PROVIDED INFORMATION below:
-- ==== Sys2Proof/Machine/Special.lean ====
section
/-! DEFINITION. The special functions of the vector sequencer and the matrix engine (04 R102 to R106). -/
namespace Sys2Proof.Machine

/-- The eight functions. -/
inductive SpFn where
  | rcp | rsq | sqrt | exp | exp2 | log | log2 | tanh
  deriving DecidableEq, Repr

/-! ### Fixed-point helpers -/

/-- Bits of the integer square root from bit `b` - 1 down. -/
def isqrtFrom (n : Nat) : Nat → Nat → Nat
  | 0, r => r
  | b + 1, r => let c := r + 2 ^ b; if c * c ≤ n then isqrtFrom n b c else isqrtFrom n b r

/-- The integer part of the square root. -/
def isqrt (n : Nat) : Nat := isqrtFrom n (log2N n / 2 + 1) 0

/-- The fraction bits that the functions work with: far beyond the nearest any f32 argument's result comes to a rounding
boundary (log 7). -/
def fixP : Nat := 256

/-- A positive inexact result from its fixed-point approximation: its last place stands for the part left out. -/
def inexactVal (neg : Bool) (n : Nat) (e : Int) : Val := .fin neg (2 * n + 1) (e - 1)

/-- Sum of `t` and the Taylor terms after term `k` of exp(X / 2^fixP). -/
def expTail (X : Nat) : Nat → Nat → Nat → Nat
  | 0, _, t => t
  | n + 1, k, t =>
    if t = 0 then 0 else t + expTail X n (k + 1) (t * X / (2 ^ fixP * (k + 1)))

/-- exp(X / 2^fixP) * 2^fixP for X ≥ 0. -/
def expFix (X : Nat) : Nat := expTail X 700 0 (2 ^ fixP)

/-- Sum of z^(2k+1)/(2k+1) from term `k`. -/
def atanhTail (z2 : Nat) : Nat → Nat → Nat → Nat
  | 0, _, _ => 0
  | n + 1, k, t => t / (2 * k + 1) + atanhTail z2 n (k + 1) (t * z2 / 2 ^ fixP)

/-- ln(S / 2^L) * 2^fixP for 1 ≤ S / 2^L ≤ 2. -/
def lnFix (S L : Nat) : Nat :=
  let z := (S - 2 ^ L) * 2 ^ fixP / (S + 2 ^ L)
  2 * atanhTail (z * z / 2 ^ fixP) 100 0 z

/-- ln 2 * 2^fixP. -/
def ln2Fix : Nat := lnFix 2 0

/-! ### Exact and correctly rounded functions -/

/-- 1 / (m * 2^e), the last place standing for a remainder. -/
def recipVal (neg : Bool) (m : Nat) (e : Int) : Val :=
  let k := log2N m + 64
  let q := 2 ^ k / m
  if 2 ^ k % m = 0 then .fin neg q (-e - k) else inexactVal neg q (-e - k)

/-- The square root of m * 2^e. -/
def sqrtVal (m : Nat) (e : Int) : Val :=
  let k : Nat := if e % 2 = 0 then 120 else 121
  let M := m * 2 ^ k
  let r := isqrt M
  let h := (e - (k : Int)) / 2
  if r * r = M then .fin false r h else inexactVal false r h

/-- 2^x for x = ±m * 2^e, m > 0. -/
def exp2Val (neg : Bool) (m : Nat) (e : Int) : Val :=
  if 9 ≤ (log2N m : Int) + e then .fin false 1 (if neg then -400 else 400)
  else
    let k := (-e).toNat
    let x : Int := signedAt neg m e (-(k : Int))
    let n := x / ((2 ^ k : Nat) : Int)
    let F := (x % ((2 ^ k : Nat) : Int)).toNat
    if F = 0 then .fin false 1 n else inexactVal false (expFix (F * ln2Fix / 2 ^ k)) (n - (fixP : Int))

/-- e^x for x = ±m * 2^e, m > 0. -/
def expVal (neg : Bool) (m : Nat) (e : Int) : Val :=
  if 7 ≤ (log2N m : Int) + e then .fin false 1 (if neg then -400 else 400)
  else
    let X := if 0 ≤ e + (fixP : Int) then m * 2 ^ (e + (fixP : Int)).toNat else 0
    let y := expFix X
    if neg then inexactVal false (2 ^ (2 * fixP) / y) (-(fixP : Int)) else inexactVal false y (-(fixP : Int))

/-- ln(m * 2^e) in units of 2^-fixP. -/
def lnInt (m : Nat) (e : Int) : Int :=
  ((log2N m : Int) + e) * (ln2Fix : Int) + (lnFix m (log2N m) : Int)

/-- log2 of m * 2^e, m > 0. -/
def log2Val (m : Nat) (e : Int) : Val :=
  if m = 2 ^ log2N m then Val.ofInt ((log2N m : Int) + e)
  else
    let y := lnInt m e * ((2 ^ fixP : Nat) : Int) / (ln2Fix : Int)
    inexactVal (decide (y < 0)) y.natAbs (-(fixP : Int))

/-- ln of m * 2^e, m > 0, not 1. -/
def lnVal (m : Nat) (e : Int) : Val :=
  let y := lnInt m e
  inexactVal (decide (y < 0)) y.natAbs (-(fixP : Int))

/-- tanh of m * 2^e, m > 0, below 9. -/
def tanhVal (m : Nat) (e : Int) : Val :=
  let X := if 0 ≤ e + 1 + (fixP : Int) then m * 2 ^ (e + 1 + (fixP : Int)).toNat else 0
  let y := expFix X
  inexactVal false ((y - 2 ^ fixP) * 2 ^ fixP / (y + 2 ^ fixP)) (-(fixP : Int))

/-! ### VRSQ (04 R106) -/

/-- Table entry `j` as a multiple of 2^-13: the root of 2^26 / c to nearest, ties to even. -/
def rsqTable (j : Nat) : Nat :=
  let C := 513 + 2 * (j % 256)
  let A := 2 ^ 26 * (if j < 256 then 512 else 256)
  let r := isqrt (4 * A / C)
  let n := r / 2
  if r % 2 = 0 then n
  else if r * r * C = 4 * A then (if n % 2 = 0 then n else n + 1)
  else n + 1

/-- VRSQ of m * 2^e with m > 0 of at most 24 bits: the value, and the flags of the one rounding of step 6. -/
def rsqVal (m : Nat) (e : Int) : Val × Fl :=
  let L := log2N m
  let p := (L : Int) + e
  let h := p / 2
  let odd := p % 2 = 1
  let S := m * 2 ^ (23 - L)
  if S = 2 ^ 23 ∧ ¬odd then (.fin false 1 (-h), 0)
  else
    let F := S - 2 ^ 23
    let j := F / 2 ^ 15 + (if odd then 256 else 0)
    let t : Int := ((F % 2 ^ 15 : Nat) : Int) - 2 ^ 14
    let up : Bool := if j % 256 = 255 then false else if j % 256 = 0 then true else decide (0 ≤ t)
    let n := if up then j + 1 else j - 1
    let tau : Int := if up then t else -t
    let y : Int := (rsqTable j : Int) * 2 ^ 15 + ((rsqTable n : Int) - (rsqTable j : Int)) * tau
    let (r, g) := f32.round false 0 0 (.fin false y.natAbs (-28))
    ((f32Val r).scale (-h), g)

/-! ### Bounded functions (04 R104) -/

/-- An ordered key of an f32 code: larger for larger values. -/
def key32 (x : Nat) : Int := if x / 2 ^ 31 % 2 = 1 then -((x % 2 ^ 31 : Nat) : Int) else ((x % 2 ^ 31 : Nat) : Int)

/-- A magnitude as an f32 code under rounding `rm`, infinity standing for everything from 2^128 on. -/
def magCode (rm : Nat) (v : Val) : Nat :=
  match v with
  | .fin false m e =>
    if m = 0 then 0
    else
      let ex := max ((log2N m : Int) + e) f32.emin
      min ((ex - f32.emin).toNat * 2 ^ 23 + (roundShift rm 0 false m (ex - 23 - e)).1) f32.infCode
  | _ => 0

/-- The least and greatest f32 codes within `k` ulp of a positive value. -/
def bracket (k : Nat) (v : Val) : Nat × Nat :=
  match v with
  | .fin _ m e =>
    let u : Val := .fin false k (max ((log2N m : Int) + e) f32.emin - 23)
    (magCode 2 (v.add false u.neg).1, magCode 1 (v.add false u).1)
  | _ => (0, 0)

/-- The greatest of the keys up to `hi`, `n` of them, that the input reaches, else `lo`. -/
def reach (cut : Int → Int) (x lo hi : Int) : Nat → Int
  | 0 => lo
  | n + 1 => if hi ≤ lo then lo else if cut hi ≤ x then hi else reach cut x lo (hi - 1) n

/-- The implementation's result between two keys for an input key. -/
def chosen (cut : Int → Int) (x lo hi : Int) : Int := reach cut x lo hi 16

/-- An f32 code from a key. -/
def unkey (k : Int) : Nat := if k < 0 then 2 ^ 31 + k.natAbs else k.natAbs

/-- The flags of an inexact f32 result by its code. -/
def inexactFl (x : Nat) : Fl :=
  let a := x % 2 ^ 31
  if a = f32.infCode then flOF ||| flNX else if a < 2 ^ 23 then flUF ||| flNX else flNX

/-- VEXP of a nonzero number with code `x` (04 R104). -/
def vexpCode (x : Nat) (neg : Bool) (m : Nat) (e : Int) : Nat :=
  let (lo, hi) := bracket 1 (expVal neg m e)
  let one : Int := 0x3F800000
  let lo : Int := if neg then (lo : Int) else max lo one
  let hi : Int := if neg then min hi one else hi
  unkey (chosen Config.expCut (key32 x) lo hi)

/-- VLOG of a positive number other than 1. -/
def vlogCode (x : Nat) (m : Nat) (e : Int) : Nat :=
  let v := lnVal m e
  let (lo, hi) := bracket 1 v.abs
  if v.isNeg then unkey (chosen Config.logCut (key32 x) (-(hi : Int)) (-(lo : Int)))
  else unkey (chosen Config.logCut (key32 x) lo hi)

/-- VTANH of a positive number. -/
def vtanhCode (x : Nat) (m : Nat) (e : Int) : Nat :=
  if (Val.fin false m e).cmp (.fin false 9 0) != .lt then 0x3F800000
  else
    let (lo, hi) := bracket 2 (tanhVal m e)
    unkey (chosen Config.tanhCut (key32 x) lo (min (hi : Int) 0x3F800000))

/-! ### The functions on f32 -/

/-- The default NaN of f32. -/
def nan32 : Nat := 0x7FC00000

/-- Infinity, zero and one with a sign, as f32 codes. -/
def inf32 (neg : Bool) : Nat := f32.signed neg f32.infCode
/-- Zero with a sign. -/
def zero32 (neg : Bool) : Nat := f32.signed neg 0
/-- One with a sign. -/
def one32 (neg : Bool) : Nat := f32.signed neg 0x3F800000

/-- A special function of an f32 code with its flags (04 R102 to R106). -/
def special32 (fn : SpFn) (x : Nat) : Nat × Fl :=
  match f32Val x with
  | .nan s => (nan32, if s then flNV else 0)
  | .inf n => match fn with
    | .rcp => (zero32 n, 0)
    | .rsq => if n then (nan32, flNV) else (zero32 false, 0)
    | .sqrt | .log | .log2 => if n then (nan32, flNV) else (inf32 false, 0)
    | .exp | .exp2 => (if n then zero32 false else inf32 false, 0)
    | .tanh => (one32 n, 0)
  | .fin n m e =>
    if m = 0 then match fn with
      | .rcp | .rsq => (inf32 n, flDZ)
      | .sqrt | .tanh => (zero32 n, 0)
      | .log | .log2 => (inf32 true, flDZ)
      | .exp | .exp2 => (one32 false, 0)
    else match fn with
      | .rcp => f32.round false 0 0 (recipVal n m e)
      | .rsq => if n then (nan32, flNV) else let (v, g) := rsqVal m e; (rne32 v, g)
      | .sqrt => if n then (nan32, flNV) else f32.round false 0 0 (sqrtVal m e)
      | .exp2 => f32.round false 0 0 (exp2Val n m e)
      | .log2 => if n then (nan32, flNV) else f32.round false 0 0 (log2Val m e)
      | .exp => let r := vexpCode x n m e; (r, inexactFl r)
      | .log => if n then (nan32, flNV)
        else if x % 2 ^ 32 = 0x3F800000 then (0, 0)
        else let r := vlogCode x m e; (r, inexactFl r)
      | .tanh =>
        let r := vtanhCode (x % 2 ^ 31) m e
        (f32.signed n r, if (Val.fin false m e).cmp (.fin false 9 0) != .lt then 0 else inexactFl r)

/-- A special function of a code of f32, bf16 or f16 (04 R102). -/
def special (fn : SpFn) (t x : Nat) : Nat × Fl :=
  if t = 0 then special32 fn x
  else
    let v := (fmtOf t).value x
    let (y, f) := special32 fn (rne32 v)
    let (r, g) := (fmtOf t).round false 0 0 (f32Val y)
    (r, v.sigFl ||| f ||| g)

end Sys2Proof.Machine
end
End of PROVIDED INFORMATION.
■ **EXERCISE GOAL**: For this exercise, please output exactly the lines above starting at the line with "let up : Bool" and ending at the line with "other than 1. -/", ends included.

■ **THE ANSWER**:
    let up : Bool := if j % 256 = 255 then false else if j % 256 = 0 then true else decide (0 ≤ t)
    let n := if up then j + 1 else j - 1
    let tau : Int := if up then t else -t
    let y : Int := (rsqTable j : Int) * 2 ^ 15 + ((rsqTable n : Int) - (rsqTable j : Int)) * tau
    let (r, g) := f32.round false 0 0 (.fin false y.natAbs (-28))
    ((f32Val r).scale (-h), g)

/-! ### Bounded functions (04 R104) -/

/-- An ordered key of an f32 code: larger for larger values. -/
def key32 (x : Nat) : Int := if x / 2 ^ 31 % 2 = 1 then -((x % 2 ^ 31 : Nat) : Int) else ((x % 2 ^ 31 : Nat) : Int)

/-- A magnitude as an f32 code under rounding `rm`, infinity standing for everything from 2^128 on. -/
def magCode (rm : Nat) (v : Val) : Nat :=
  match v with
  | .fin false m e =>
    if m = 0 then 0
    else
      let ex := max ((log2N m : Int) + e) f32.emin
      min ((ex - f32.emin).toNat * 2 ^ 23 + (roundShift rm 0 false m (ex - 23 - e)).1) f32.infCode
  | _ => 0

/-- The least and greatest f32 codes within `k` ulp of a positive value. -/
def bracket (k : Nat) (v : Val) : Nat × Nat :=
  match v with
  | .fin _ m e =>
    let u : Val := .fin false k (max ((log2N m : Int) + e) f32.emin - 23)
    (magCode 2 (v.add false u.neg).1, magCode 1 (v.add false u).1)
  | _ => (0, 0)

/-- The greatest of the keys up to `hi`, `n` of them, that the input reaches, else `lo`. -/
def reach (cut : Int → Int) (x lo hi : Int) : Nat → Int
  | 0 => lo
  | n + 1 => if hi ≤ lo then lo else if cut hi ≤ x then hi else reach cut x lo (hi - 1) n

/-- The implementation's result between two keys for an input key. -/
def chosen (cut : Int → Int) (x lo hi : Int) : Int := reach cut x lo hi 16

/-- An f32 code from a key. -/
def unkey (k : Int) : Nat := if k < 0 then 2 ^ 31 + k.natAbs else k.natAbs

/-- The flags of an inexact f32 result by its code. -/
def inexactFl (x : Nat) : Fl :=
  let a := x % 2 ^ 31
  if a = f32.infCode then flOF ||| flNX else if a < 2 ^ 23 then flUF ||| flNX else flNX

/-- VEXP of a nonzero number with code `x` (04 R104). -/
def vexpCode (x : Nat) (neg : Bool) (m : Nat) (e : Int) : Nat :=
  let (lo, hi) := bracket 1 (expVal neg m e)
  let one : Int := 0x3F800000
  let lo : Int := if neg then (lo : Int) else max lo one
  let hi : Int := if neg then min hi one else hi
  unkey (chosen Config.expCut (key32 x) lo hi)

/-- VLOG of a positive number other than 1. -/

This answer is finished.